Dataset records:
-- ==== Sys2Proof/Laws/Commands.lean ====
section
/-! SUPPORT. The parts of a command's state path: acceptance and CHECK, the encrypting tail, the 32 compares, and the
decrypting tail, each as one equation. -/

namespace Sys2Proof.Machine

/-! ## Acceptance and CHECK -/

/-- The state after command `i` is accepted in `s` and passes CHECK (R144, R145). -/
def checked (i : Instr) (s : State) : State :=
  { s with
    cmdRaw := encode i
    lastOp := opcodeOf i
    pend := 0#4
    busy := true
    done := false
    outLen := if clearsOutLen i then 0#64 else s.outLen
    latLen := latchedLength i s.dataLen
    seq := afterCheck i s.seeded }

/-- A command that passes CHECK goes on along the rest of its path. -/
theorem issue_check_pass (cfg : Config) (i : Instr) (ps : List SeqState) (s : State)
    (hb : s.busy = false) (hc : firstCheckFailure cfg i s = none) :
    issue cfg (encode i) (.check :: ps) s = runPath cfg ps (checked i s) := by
  have h : firstCheckFailure cfg i (accept (encode i) s) = none := by
    exact (firstCheckFailure_congr cfg i s (accept (encode i) s) rfl rfl rfl rfl rfl).trans hc
  rw [issue_idle _ _ _ _ hb, runPath_at _ _ _ _ (accept_seq _ _), seqStep_check _ _ (accept_seq _ _),
    andThen_next, checkStep_encode _ i _ (accept_cmdRaw _ _), checkCommand_eq, h]
  simp only [checked, accept, opcodeField_encode, codeOf]

/-- FINISH as the last state of a path. -/
theorem runPath_finish (cfg : Config) (ps : List SeqState) (s : State) (hs : s.seq = .finish)
    (hps : SeqState.finish ∉ ps) : runPath cfg (ps ++ [.finish]) s = .next (finishStep s) := by
  rw [runPath_append, runPath_none cfg ps s (by rw [hs]; exact hps), andThen_next,
    runPath_at _ _ _ _ hs, seqStep_finish _ _ hs]
  rfl

/-- A path that has only FINISH left. -/
theorem runPath_finishOnly (cfg : Config) (s : State) (hs : s.seq = .finish) :
    runPath cfg [.finish] s = .next (finishStep s) := runPath_finish cfg [] s hs (by simp)

/-- A command that fails CHECK completes with the first failure, whatever its path is (R198). -/
theorem issue_check_fail (cfg : Config) (i : Instr) (ps : List SeqState) (s : State) (c : ResultCode)
    (hb : s.busy = false) (hc : firstCheckFailure cfg i s = some c) (hps : SeqState.finish ∉ ps) :
    issue cfg (encode i) (.check :: (ps ++ [.finish])) s =
      .next (completed (encode i) c []
        { s with outLen := if clearsOutLen i then 0#64 else s.outLen }) := by
  have h : firstCheckFailure cfg i (accept (encode i) s) = some c := by
    exact (firstCheckFailure_congr cfg i s (accept (encode i) s) rfl rfl rfl rfl rfl).trans hc
  rw [issue_idle _ _ _ _ hb, runPath_at _ _ _ _ (accept_seq _ _), seqStep_check _ _ (accept_seq _ _),
    andThen_next, checkStep_encode _ i _ (accept_cmdRaw _ _), checkCommand_eq, h,
    runPath_finish _ _ _ (raise_seq _ _) hps]
  simp only [completed, finishStep, emit, raise, accept, List.append_nil]

/-! ## Getting a PRNG state and drawing -/

/-- A command that needs seeding and passes CHECK unseeded is at SEED; with a Seed waiting it seeds. -/
theorem seqStep_seeds (cfg : Config) (s : State) (seed : Bytes) (rest : List EntropyAnswer) (hs : s.seq = .seed)
    (he : s.env.entropy = .ok seed :: rest) (hl : seed.length = cfg.seedBytes) :
    seqStep cfg s = .next (seedDone seed { s with env := { s.env with entropy := rest } }) := by
  simp [seqStep_seed _ _ hs, seedStep, he, answerLegal, hl]

/-- From CHECK, GEN_NONCE and ENC reach the state after the draw, seeding first if needed (R130, R131, R134). -/
theorem runPath_toDraw (cfg : Config) (i : Instr) (ps : List SeqState) (s : State) (st : cfg.PState)
    (es : List Event) (rest : List EntropyAnswer) (hi : i = .genNonce ∨ i = .enc)
    (h : PrngReady cfg s st es rest) :
    ∃ o, pstateOf cfg o = st ∧ runPath cfg (.seed :: .draw :: ps) (checked i s) = runPath cfg ps
      { checked i s with
        nonce := drawNonce cfg st
        prngState := some (advanceOrigin o)
        nonceMask := 0xFF#8
        seeded := true
        hist := s.hist ++ es ++ [.draw 32]
        env := { s.env with entropy := rest }
        seq := if i = .genNonce then .finish else .kdfEnc } := by
  have hop : opcodeField (encode i) = opcodeOf i := opcodeField_encode i
  have hx : (if opcodeOf i = 0x1#4 then SeqState.finish else .kdfEnc) =
      if i = .genNonce then .finish else .kdfEnc := by rcases hi with rfl | rfl <;> rfl
  rcases h with ⟨h1, h2, rfl, rfl⟩ | ⟨h1, rfl, seed, hl, h2, rfl⟩
  · obtain ⟨o, ho, rfl⟩ := prngStateOf_some h2
    have hq : (checked i s).seq = .draw := by rcases hi with rfl | rfl <;> simp [checked, afterCheck, h1]
    refine ⟨o, rfl, ?_⟩
    rw [runPath_skip _ _ _ _ (by rw [hq]; simp), runPath_at _ _ _ _ hq, seqStep_draw _ _ hq,
      drawStep_some cfg (checked i s) o ho, andThen_next]
    simp only [checked, hop, hx, emit, h1, List.append_nil]
  · have hq : (checked i s).seq = .seed := by rcases hi with rfl | rfl <;> simp [checked, afterCheck, h1]
    have hq2 : (seedDone seed { checked i s with env := { s.env with entropy := rest } }).seq = .draw := by
      show (if opcodeField (encode i) = 0x6#4 then SeqState.finish else .draw) = _
      rw [hop]
      rcases hi with rfl | rfl <;> rfl
    refine ⟨seededOrigin seed, rfl, ?_⟩
    rw [runPath_at _ _ _ _ hq, seqStep_seeds cfg (checked i s) seed rest hq h2 hl, andThen_next,
      show (checked i s).env = s.env from rfl, runPath_at _ _ _ _ hq2, seqStep_draw _ _ hq2,
      drawStep_some cfg _ (seededOrigin seed) rfl, andThen_next, pstateOf_seeded]
    simp only [seedDone, checked, hop, hx, emit, List.append_assoc, List.cons_append, List.nil_append]

/-! ## The encrypting tail: KDF_ENC to FINISH -/

/-- OUT after SENC and FRAME have written the envelope (R146, R170). -/
def outAfterFrame (cfg : Config) (s : State) : Memory :=
  let c := cipherOf cfg s.key s.nonce (s.inBuf.readBytes 0 s.latLen.toNat)
  (((s.outBuf.writeBytes 72 c).writeBytes 0 s.nonce.toList).writeBytes 32
    (tagOf cfg s.key c).toList).writeBytes 64 (u64le s.latLen)

theorem cipherOf_length (cfg : Config) (key nonce : Bytes32) (p : Bytes) :
    (cipherOf cfg key nonce p).length = p.length := cfg.sencLen _ _ _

PROBLEM TO SOLVE:
When you reach the line with "(encode i) c []" in the records above, start writing out lines exactly, and stop once the line with "theorem seqStep_seeds (cfg" has been written; include nothing else.

ANSWER:
      .next (completed (encode i) c []
        { s with outLen := if clearsOutLen i then 0#64 else s.outLen }) := by
  have h : firstCheckFailure cfg i (accept (encode i) s) = some c := by
    exact (firstCheckFailure_congr cfg i s (accept (encode i) s) rfl rfl rfl rfl rfl).trans hc
  rw [issue_idle _ _ _ _ hb, runPath_at _ _ _ _ (accept_seq _ _), seqStep_check _ _ (accept_seq _ _),
    andThen_next, checkStep_encode _ i _ (accept_cmdRaw _ _), checkCommand_eq, h,
    runPath_finish _ _ _ (raise_seq _ _) hps]
  simp only [completed, finishStep, emit, raise, accept, List.append_nil]

/-! ## Getting a PRNG state and drawing -/

/-- A command that needs seeding and passes CHECK unseeded is at SEED; with a Seed waiting it seeds. -/
theorem seqStep_seeds (cfg : Config) (s : State) (seed : Bytes) (rest : List EntropyAnswer) (hs : s.seq = .seed)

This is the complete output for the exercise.